Global Security Newswire
Daily News on Nuclear, Biological & Chemical Weapons, Terrorism and Related Issues
Better Biodefense Preparations Needed, WMD Panel Heads Say
The problematic response to the H1N1 flu demonstrates that the United States must improve its biodefense capabilities to counter future biological threats, both natural and intentional, former U.S. Senator Jim Talent (R-Mo.) said recently (see GSN, Dec. 16, 2009).
"The H1N1 virus has spotlighted a lack of capability that’s very dangerous for the country," Talent, co-chairman of the Commission on the Prevention of Weapons of Mass Destruction Proliferation and Terrorism, told Missourinet "The fact (is) that we cannot produce vaccines quickly and we have not stockpiled the necessary vaccines or medical therapeutics to respond to a biological attack."
The commission has warned that unless steps are taken, an act of WMD terrorism is likely to occur by 2013 and that a biological incident is more likely than a nuclear strike.
While the United States cannot guarantee it can prevent future biological assaults, the government can move to prepare for their repercussions, Talent said.
"One of the ways you deal with that is you have the medicine stockpiled so you can really minimize the effects of the attack," according to Talent. "We don’t have the vaccines and we’re not pursuing the technologies we need to get the vaccines."
Talent said an estimated $3 billion annually was required to "protect against all the most likely kinds of pathogens."
The federal government has adequate resources to pursue this, the former senator said. "The problem is just focusing their decision-making enough on these high priority items" (Steve Walsh, Missourinet, Jan. 4).

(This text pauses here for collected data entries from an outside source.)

-- ==== Sys2Proof/Certificates/Slice0/Obligations.lean ====
section
/-!
DEFINITION. The statements for the provers. Each docstring names the rule of spec/ it formalises.
-/

open Sys2Proof Sys2Proof.Machine

/-! ## Encoding -/

/-- R90, R91, R92, R95, R97: decoding the words of a well-formed command gives it back, with every field and payload
word, and leaves the words after it. -/
def Obligations.DecodeEncode : Prop :=
  ∀ (nch : Nat) (i : Instr) (rest : List Word), i.WellFormed nch = true →
    decode nch (encode i ++ rest) = .ok (i, rest)

/-- R90, R97, R100, R101: what decodes is a well-formed command, and its words are exactly its encoding. -/
def Obligations.DecodeSound : Prop :=
  ∀ (nch : Nat) (ws rest : List Word) (i : Instr), decode nch ws = .ok (i, rest) →
    i.WellFormed nch = true ∧ ws = encode i ++ rest

/-- R96: the rows of the table, and a word selects a command exactly when `w & mask = match`. -/
def Obligations.MatchAndMask : Prop :=
  Op.all.map (fun o => (o.matchWord, o.mask)) =
      [(0x10000000#32, 0xFF000000#32), (0x11000000#32, 0xFF000000#32), (0x12000000#32, 0xFF03FFFF#32),
        (0x13000000#32, 0xFF03FFFF#32), (0x14000000#32, 0xFF03FFFF#32), (0x20000000#32, 0xFF0C0000#32),
        (0x21000000#32, 0xFF0FFFFF#32), (0x22000000#32, 0xFF0FFFFF#32), (0x30000000#32, 0xFF0FFFFF#32),
        (0x31000000#32, 0xFF0FFFFF#32), (0x32000000#32, 0xFF0FFFFF#32), (0x40000000#32, 0xFFFFFFFF#32),
        (0x41000000#32, 0xFFFFFFFF#32), (0x42000000#32, 0xFFFC0000#32), (0x43000000#32, 0xFFFFFFFF#32),
        (0x50000000#32, 0xFFFFFF00#32), (0x51000000#32, 0xFFFFFF00#32), (0x52000000#32, 0xFFFFFFFF#32),
        (0x53000000#32, 0xFFFFFFFF#32), (0x54000000#32, 0xFFFFFFFF#32), (0x55000000#32, 0xFF0FFFFF#32)] ∧
    ∀ (w : Word) (o : Op), selectOp w = some o ↔ w &&& o.mask = o.matchWord

/-- R95, spec/95_test_vectors.md: words written out from the encoding decode to the commands they stand for. -/
def Obligations.SpecEncodings : Prop :=
  decode 2 [0x10140010#32] = .ok (.fprep 1 1 16, []) ∧
    decode 2 [0x11080003#32, 1#32, 0x3F800000#32, 0x40000000#32] =
      .ok (.fpush 0 2 [1#32, 0x3F800000#32, 0x40000000#32], []) ∧
    decode 2 [0x120C0000#32] = .ok (.fpull 0 3, []) ∧
    decode 2 [0x12F00000#32] = .ok (.fpull 15 0, []) ∧
    decode 2 [0x2010000C#32] = .ok (.chord 1 12, []) ∧
    decode 2 [0x22000000#32, 0xC2400000#32] = .ok (.spec 0 0xC2400000#32, []) ∧
    decode 2 [0x30000000#32, 0#32, 1#32, 0x43960000#32, 0x42C80000#32, 0x41BB8000#32, 0xC2400000#32] =
      .ok (.cgen 0 0#32 1#32 0x43960000#32 0x42C80000#32 0x41BB8000#32 0xC2400000#32, []) ∧
    decode 2 [0x40000000#32, 0x473B8000#32] = .ok (.ccoef 0x473B8000#32, []) ∧
    decode 2 [0x42000001#32, 0x3F800000#32, 0x40000000#32] = .ok (.proc 1 [0x3F800000#32, 0x40000000#32], []) ∧
    decode 2 [0x50000011#32, 1#32] = .ok (.wrr 0x11 1#32, []) ∧
    decode 2 [0x51000020#32] = .ok (.rdr 0x20, []) ∧
    decode 2 [0x55000000#32, 0x473B8000#32, 2#32, 3#32, 4#32, 5#32] = .ok (.poll 0 0x473B8000#32 2#32 3#32 4#32 5#32, []) ∧
    decode 2 [0x12000001#32] = .error (.unusedNotZero .fpull 0x12000001#32) ∧
    decode 2 [0x2004000B#32] = .error (.unusedNotZero .chord 0x2004000B#32) ∧
    decode 2 [0x15000000#32] = .error (.unknownOpcode 0x15000000#32)

/-- R97, R100, R272: a word that matches no row is consumed alone and raises `IllegalCommand`; the all-zero and
the all-ones words match none; a word that matches a row is never a decoding error, whatever its operands. -/
def Obligations.IllegalWords : Prop :=
  (∀ (s : State) (p : Port) (sp : Bool) (es : List Event) (w : Word) (rest : List Word),
      s.sched = .turn p sp :: es → (s.port p).busy = none → (s.port p).stream = w :: rest →
      (∀ o : Op, w &&& o.mask ≠ o.matchWord) →
      step s = .next { s with
        sched := es
        turn := { port := p, split := sp }
        err := if s.err.valid then s.err else { valid := true, cause := 1, port := p.code, word := w }
        ports := s.ports.set p
          { stream := rest, pc := (s.port p).pc + 1, busy := none
            out := { status := .fault, value := 1, payload := [] } :: (s.port p).out } }) ∧
    (∀ o : Op, 0x00000000#32 &&& o.mask ≠ o.matchWord ∧ 0xFFFFFFFF#32 &&& o.mask ≠ o.matchWord) ∧
    ∀ (nch : Nat) (w : Word) (rest : List Word) (o : Op), w &&& o.mask = o.matchWord →
      (∃ i ws, decode nch (w :: rest) = .ok (i, ws)) ∨
        ∃ n, decode nch (w :: rest) = .error (.payloadMissing o n) ∧ rest.length < n

/-- R61: a word is sent least significant byte first, the words of a byte stream are those that were sent, and a
binary32 word is its IEEE 754 pattern: sign bit 31, exponent bits 30:23, fraction bits 22:0. -/
def Obligations.WordFormats : Prop :=
  (∀ w : Word, serialise [w] =
      [w.extractLsb' 0 8, w.extractLsb' 8 8, w.extractLsb' 16 8, w.extractLsb' 24 8]) ∧
    (∀ ws : List Word, deserialise (serialise ws) = ws) ∧
    ∀ w : Word,
      let sg : ℚ := if w.getLsbD 31 then -1 else 1
      let e := (w.extractLsb' 23 8).toNat
      let f := (w.extractLsb' 0 23).toNat
      (e = 255 → f = 0 → Numeric.value .binary32 w = if w.getLsbD 31 then .negInf else .posInf) ∧
        (e = 255 → f ≠ 0 → Numeric.value .binary32 w = .nan) ∧
        (0 < e → e < 255 →
          Numeric.value .binary32 w = .fin (sg * (2 ^ 23 + (f : ℚ)) * (2 : ℚ) ^ ((e : ℤ) - 150))) ∧
        (e = 0 → Numeric.value .binary32 w = .fin (sg * (f : ℚ) * (2 : ℚ) ^ (-149 : ℤ)))

/-- R12: binary32 rounding takes the nearest value, of two equally near the even one, and overflows to an infinity. -/
def Obligations.Binary32RoundsToNearestEven : Prop :=
  ∀ q : ℚ,
    (|q| < 2 ^ 128 - 2 ^ 103 →
      ∃ v : ℚ, Numeric.value .binary32 (Numeric.ofRat .binary32 q) = .fin v ∧
        ∀ (w : Word) (u : ℚ), Numeric.value .binary32 w = .fin u →
          |q - v| ≤ |q - u| ∧ (|q - v| = |q - u| → u ≠ v → (Numeric.ofRat .binary32 q).getLsbD 0 = false)) ∧
      (2 ^ 128 - 2 ^ 103 ≤ |q| →
        Numeric.value .binary32 (Numeric.ofRat .binary32 q) = if q < 0 then .negInf else .posInf)

/-! ## Steps -/

/-- R21, R62, R66: the steps of the machine. A turn of a port with no command in progress whose stream decodes runs
that command with its words consumed; a port with a command in progress takes its next micro-step; a port with no
whole command has nothing to do; words arrive at the end of a stream; without a next event the run is over. -/
def Obligations.StepRunsDecoded : Prop :=
  (∀ (s : State) (p : Port) (sp : Bool) (es : List Event) (i : Instr) (rest : List Word),
      s.sched = .turn p sp :: es → (s.port p).busy = none → decode s.nch (s.port p).stream = .ok (i, rest) →
      step s = exec i { s with
        sched := es
        turn := { port := p, split := sp }
        ports := s.ports.set p
          { stream := rest, pc := (s.port p).pc, busy := none, out := (s.port p).out } }) ∧
    (∀ (s : State) (p : Port) (sp : Bool) (es : List Event) (m : Micro),
      s.sched = .turn p sp :: es → (s.port p).busy = some m →
      step s = .next (State.microStep { s with sched := es, turn := { port := p, split := sp } } m)) ∧
    (∀ (s : State) (p : Port) (sp : Bool) (es : List Event) (e : DecodeError),
      s.sched = .turn p sp :: es → (s.port p).busy = none → decode s.nch (s.port p).stream = .error e →
      (e = .noWord ∨ ∃ o n, e = .payloadMissing o n) →
      step s = .next { s with sched := es, turn := { port := p, split := sp } }) ∧
    (∀ (s : State) (p : Port) (ws : List Word) (es : List Event), s.sched = .send p ws :: es →
      step s = .next { s with
        sched := es
        ports := s.ports.set p { s.port p with stream := (s.port p).stream ++ ws } }) ∧
    ∀ s : State, s.sched = [] → step s = .fault .endOfRun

Talent and former U.S. Senator Bob Graham (D-Fla.), the WMD commission's other co-chairman, yesterday called for improving U.S. medical readiness for disease crises.
It takes too long to produce flu vaccines, according to the former lawmakers. Technology for diagnosing the disease is also "outdated ... difficult, expensive and time-consuming," they said in a Washington Post commentary.
"The really bad news is that we are far more prepared to respond to a flu outbreak than to any other biological event, natural or man-made, such as the Ebola virus," Graham and Talent said (Graham/Talent, Washington Post, Jan. 4).